Invalid / Corner Shape
Empty collections, zeros, or disconnected structures
Handle special-case structure before the core algorithm path.
Step 05

Full Annotated Code

class Solution {
    public void setZeroes(int[][] matrix) {
        int m = matrix.length, n = matrix[0].length;
        boolean firstColZero = false;

        for (int r = 0; r < m; r++) {
            if (matrix[r][0] == 0) firstColZero = true;
            for (int c = 1; c < n; c++) {
                if (matrix[r][c] == 0) {
                    matrix[r][0] = 0;
                    matrix[0][c] = 0;
                }
            }
        }

        for (int r = 1; r < m; r++) {
            for (int c = 1; c < n; c++) {
                if (matrix[r][0] == 0 || matrix[0][c] == 0) matrix[r][c] = 0;
            }
        }

        if (matrix[0][0] == 0) {
            for (int c = 0; c < n; c++) matrix[0][c] = 0;
        }
        if (firstColZero) {
            for (int r = 0; r < m; r++) matrix[r][0] = 0;
        }
    }
}
Step 06

Interactive Study Demo

Use this to step through a reusable interview workflow for this problem.
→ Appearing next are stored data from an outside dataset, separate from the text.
/-! ### putEvt -/

section
variable (s : State) (n : Nat) (e : EvEntry)
@[simp] theorem putEvt_pending : (putEvt s n e).pending = s.pending := rfl
@[simp] theorem putEvt_cycles : (putEvt s n e).cycles = s.cycles := rfl
@[simp] theorem putEvt_fresh : (putEvt s n e).fresh = s.fresh := rfl
@[simp] theorem putEvt_out : (putEvt s n e).out = s.out := rfl
@[simp] theorem putEvt_regs : (putEvt s n e).regs = s.regs := rfl
@[simp] theorem putEvt_units : (putEvt s n e).units = s.units := rfl
@[simp] theorem putEvt_rootSent : (putEvt s n e).rootSent = s.rootSent := rfl
@[simp] theorem putEvt_rings : (putEvt s n e).rings = s.rings := rfl
@[simp] theorem putEvt_jobs : (putEvt s n e).jobs = s.jobs := rfl
@[simp] theorem putEvt_nextSerial : (putEvt s n e).nextSerial = s.nextSerial := rfl
@[simp] theorem putEvt_intakes : (putEvt s n e).intakes = s.intakes := rfl
@[simp] theorem putEvt_ballast : (putEvt s n e).ballast = s.ballast := rfl
@[simp] theorem putEvt_msix : (putEvt s n e).msix = s.msix := rfl
@[simp] theorem putEvt_kc : (putEvt s n e).kc = s.kc := rfl
@[simp] theorem putEvt_tether : (putEvt s n e).tether = s.tether := rfl
@[simp] theorem putEvt_evtSel : (putEvt s n e).evtSel = s.evtSel := rfl
@[simp] theorem putEvt_evtRes : (putEvt s n e).evtRes = s.evtRes := rfl
@[simp] theorem putEvt_kh : (putEvt s n e).kh = s.kh := rfl
@[simp] theorem putEvt_audit : (putEvt s n e).audit = s.audit := rfl
@[simp] theorem putEvt_sails : (putEvt s n e).sails = s.sails := rfl
@[simp] theorem putEvt_sig : (putEvt s n e).sig = s.sig := rfl
@[simp] theorem putEvt_lanes : (putEvt s n e).lanes = s.lanes := rfl
@[simp] theorem putEvt_rng : (putEvt s n e).rng = s.rng := rfl
@[simp] theorem putEvt_cores : (putEvt s n e).cores = s.cores := rfl
@[simp] theorem putEvt_mc : (putEvt s n e).mc = s.mc := rfl
@[simp] theorem putEvt_debug : (putEvt s n e).dbg = s.dbg := rfl
@[simp] theorem putEvt_im : (putEvt s n e).im = s.im := rfl
@[simp] theorem putEvt_faults : (putEvt s n e).faults = s.faults := rfl
@[simp] theorem putEvt_bridle : (putEvt s n e).bridle = s.bridle := rfl
@[simp] theorem putEvt_tamper : (putEvt s n e).tamper = s.tamper := rfl
@[simp] theorem putEvt_mooring : (putEvt s n e).mooring = s.mooring := rfl
@[simp] theorem putEvt_flash : (putEvt s n e).flash = s.flash := rfl
@[simp] theorem putEvt_ccb : (putEvt s n e).ccb = s.ccb := rfl
@[simp] theorem putEvt_tag : (putEvt s n e).tag = s.tag := rfl
@[simp] theorem putEvt_ports : (putEvt s n e).ports = s.ports := rfl
@[simp] theorem putEvt_power : (putEvt s n e).power = s.power := rfl
@[simp] theorem putEvt_lc : (putEvt s n e).lc = s.lc := rfl
@[simp] theorem putEvt_otp : (putEvt s n e).otp = s.otp := rfl
@[simp] theorem putEvt_otpRegs : (putEvt s n e).otpRegs = s.otpRegs := rfl
@[simp] theorem putEvt_smbPtr : (putEvt s n e).smbPtr = s.smbPtr := rfl
end

/-! ### putLine -/

section
variable (s : State) (m : Nat) (l : Line)
@[simp] theorem putLine_pending : (putLine s m l).pending = s.pending := rfl
@[simp] theorem putLine_cycles : (putLine s m l).cycles = s.cycles := rfl
@[simp] theorem putLine_fresh : (putLine s m l).fresh = s.fresh := rfl
@[simp] theorem putLine_out : (putLine s m l).out = s.out := rfl
@[simp] theorem putLine_regs : (putLine s m l).regs = s.regs := rfl
@[simp] theorem putLine_units : (putLine s m l).units = s.units := rfl
@[simp] theorem putLine_rootSent : (putLine s m l).rootSent = s.rootSent := rfl
@[simp] theorem putLine_rings : (putLine s m l).rings = s.rings := rfl
@[simp] theorem putLine_jobs : (putLine s m l).jobs = s.jobs := rfl
@[simp] theorem putLine_nextSerial : (putLine s m l).nextSerial = s.nextSerial := rfl
@[simp] theorem putLine_intakes : (putLine s m l).intakes = s.intakes := rfl
@[simp] theorem putLine_ballast : (putLine s m l).ballast = s.ballast := rfl
@[simp] theorem putLine_msix : (putLine s m l).msix = s.msix := rfl
@[simp] theorem putLine_kc : (putLine s m l).kc = s.kc := rfl
@[simp] theorem putLine_tether : (putLine s m l).tether = s.tether := rfl
@[simp] theorem putLine_events : (putLine s m l).events = s.events := rfl
@[simp] theorem putLine_evtSel : (putLine s m l).evtSel = s.evtSel := rfl
@[simp] theorem putLine_evtRes : (putLine s m l).evtRes = s.evtRes := rfl
@[simp] theorem putLine_kh : (putLine s m l).kh = s.kh := rfl
@[simp] theorem putLine_audit : (putLine s m l).audit = s.audit := rfl
@[simp] theorem putLine_sails : (putLine s m l).sails = s.sails := rfl
@[simp] theorem putLine_sig : (putLine s m l).sig = s.sig := rfl
@[simp] theorem putLine_lanes : (putLine s m l).lanes = s.lanes := rfl
@[simp] theorem putLine_rng : (putLine s m l).rng = s.rng := rfl
@[simp] theorem putLine_cores : (putLine s m l).cores = s.cores := rfl
@[simp] theorem putLine_mc : (putLine s m l).mc = s.mc := rfl
@[simp] theorem putLine_debug : (putLine s m l).dbg = s.dbg := rfl
@[simp] theorem putLine_im : (putLine s m l).im = s.im := rfl
@[simp] theorem putLine_faults : (putLine s m l).faults = s.faults := rfl
@[simp] theorem putLine_tamper : (putLine s m l).tamper = s.tamper := rfl
@[simp] theorem putLine_mooring : (putLine s m l).mooring = s.mooring := rfl
@[simp] theorem putLine_flash : (putLine s m l).flash = s.flash := rfl
@[simp] theorem putLine_ccb : (putLine s m l).ccb = s.ccb := rfl
@[simp] theorem putLine_tag : (putLine s m l).tag = s.tag := rfl
@[simp] theorem putLine_ports : (putLine s m l).ports = s.ports := rfl
@[simp] theorem putLine_power : (putLine s m l).power = s.power := rfl
@[simp] theorem putLine_lc : (putLine s m l).lc = s.lc := rfl
@[simp] theorem putLine_otp : (putLine s m l).otp = s.otp := rfl
@[simp] theorem putLine_otpRegs : (putLine s m l).otpRegs = s.otpRegs := rfl
@[simp] theorem putLine_smbPtr : (putLine s m l).smbPtr = s.smbPtr := rfl
end

/-! ### putCardAcc -/

section
variable (s : State) (a : Nat) (x : CardAcc)
@[simp] theorem putCardAcc_pending : (putCardAcc s a x).pending = s.pending := rfl
@[simp] theorem putCardAcc_cycles : (putCardAcc s a x).cycles = s.cycles := rfl
@[simp] theorem putCardAcc_fresh : (putCardAcc s a x).fresh = s.fresh := rfl
@[simp] theorem putCardAcc_out : (putCardAcc s a x).out = s.out := rfl
@[simp] theorem putCardAcc_regs : (putCardAcc s a x).regs = s.regs := rfl
@[simp] theorem putCardAcc_units : (putCardAcc s a x).units = s.units := rfl
@[simp] theorem putCardAcc_rootSent : (putCardAcc s a x).rootSent = s.rootSent := rfl
@[simp] theorem putCardAcc_rings : (putCardAcc s a x).rings = s.rings := rfl
@[simp] theorem putCardAcc_jobs : (putCardAcc s a x).jobs = s.jobs := rfl
@[simp] theorem putCardAcc_nextSerial : (putCardAcc s a x).nextSerial = s.nextSerial := rfl
@[simp] theorem putCardAcc_intakes : (putCardAcc s a x).intakes = s.intakes := rfl
@[simp] theorem putCardAcc_ballast : (putCardAcc s a x).ballast = s.ballast := rfl
@[simp] theorem putCardAcc_msix : (putCardAcc s a x).msix = s.msix := rfl
@[simp] theorem putCardAcc_kc : (putCardAcc s a x).kc = s.kc := rfl
@[simp] theorem putCardAcc_tether : (putCardAcc s a x).tether = s.tether := rfl
@[simp] theorem putCardAcc_events : (putCardAcc s a x).events = s.events := rfl
@[simp] theorem putCardAcc_evtSel : (putCardAcc s a x).evtSel = s.evtSel := rfl
@[simp] theorem putCardAcc_evtRes : (putCardAcc s a x).evtRes = s.evtRes := rfl
@[simp] theorem putCardAcc_kh : (putCardAcc s a x).kh = s.kh := rfl
@[simp] theorem putCardAcc_audit : (putCardAcc s a x).audit = s.audit := rfl
@[simp] theorem putCardAcc_sails : (putCardAcc s a x).sails = s.sails := rfl
@[simp] theorem putCardAcc_sig : (putCardAcc s a x).sig = s.sig := rfl
@[simp] theorem putCardAcc_lanes : (putCardAcc s a x).lanes = s.lanes := rfl
@[simp] theorem putCardAcc_rng : (putCardAcc s a x).rng = s.rng := rfl
@[simp] theorem putCardAcc_cores : (putCardAcc s a x).cores = s.cores := rfl
@[simp] theorem putCardAcc_mc : (putCardAcc s a x).mc = s.mc := rfl
@[simp] theorem putCardAcc_debug : (putCardAcc s a x).dbg = s.dbg := rfl
@[simp] theorem putCardAcc_im : (putCardAcc s a x).im = s.im := rfl
@[simp] theorem putCardAcc_faults : (putCardAcc s a x).faults = s.faults := rfl
@[simp] theorem putCardAcc_bridle : (putCardAcc s a x).bridle = s.bridle := rfl
@[simp] theorem putCardAcc_tamper : (putCardAcc s a x).tamper = s.tamper := rfl
@[simp] theorem putCardAcc_mooring : (putCardAcc s a x).mooring = s.mooring := rfl
@[simp] theorem putCardAcc_flash : (putCardAcc s a x).flash = s.flash := rfl
@[simp] theorem putCardAcc_tag : (putCardAcc s a x).tag = s.tag := rfl
@[simp] theorem putCardAcc_ports : (putCardAcc s a x).ports = s.ports := rfl
@[simp] theorem putCardAcc_power : (putCardAcc s a x).power = s.power := rfl
@[simp] theorem putCardAcc_lc : (putCardAcc s a x).lc = s.lc := rfl
@[simp] theorem putCardAcc_otp : (putCardAcc s a x).otp = s.otp := rfl
@[simp] theorem putCardAcc_otpRegs : (putCardAcc s a x).otpRegs = s.otpRegs := rfl
@[simp] theorem putCardAcc_smbPtr : (putCardAcc s a x).smbPtr = s.smbPtr := rfl
end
Press Step or Run All to begin.
Step 07

Complexity Analysis

Time
O(m× n)
Space
O(m+n)

Approach Breakdown

BRUTE FORCE
O(n²) time
O(1) space

Two nested loops check every pair or subarray. The outer loop fixes a starting point, the inner loop extends or searches. For n elements this gives up to n²/2 operations. No extra space, but the quadratic time is prohibitive for large inputs.

OPTIMIZED
O(n) time
O(1) space

Most array problems have an O(n²) brute force (nested loops) and an O(n) optimal (single pass with clever state tracking). The key is identifying what information to maintain as you scan: a running max, a prefix sum, a hash map of seen values, or two pointers.

Shortcut: If you are using nested loops on an array, there is almost always an O(n) solution. Look for the right auxiliary state.
Coach Notes

Common Mistakes

Review these before coding to avoid predictable interview regressions.

Off-by-one on range boundaries

Wrong move: Loop endpoints miss first/last candidate.

Usually fails on: Fails on minimal arrays and exact-boundary answers.

Fix: Re-derive loops from inclusive/exclusive ranges before coding.

Mutating counts without cleanup

Wrong move: Zero-count keys stay in map and break distinct/count constraints.

Usually fails on: Window/map size checks are consistently off by one.

Fix: Delete keys when count reaches zero.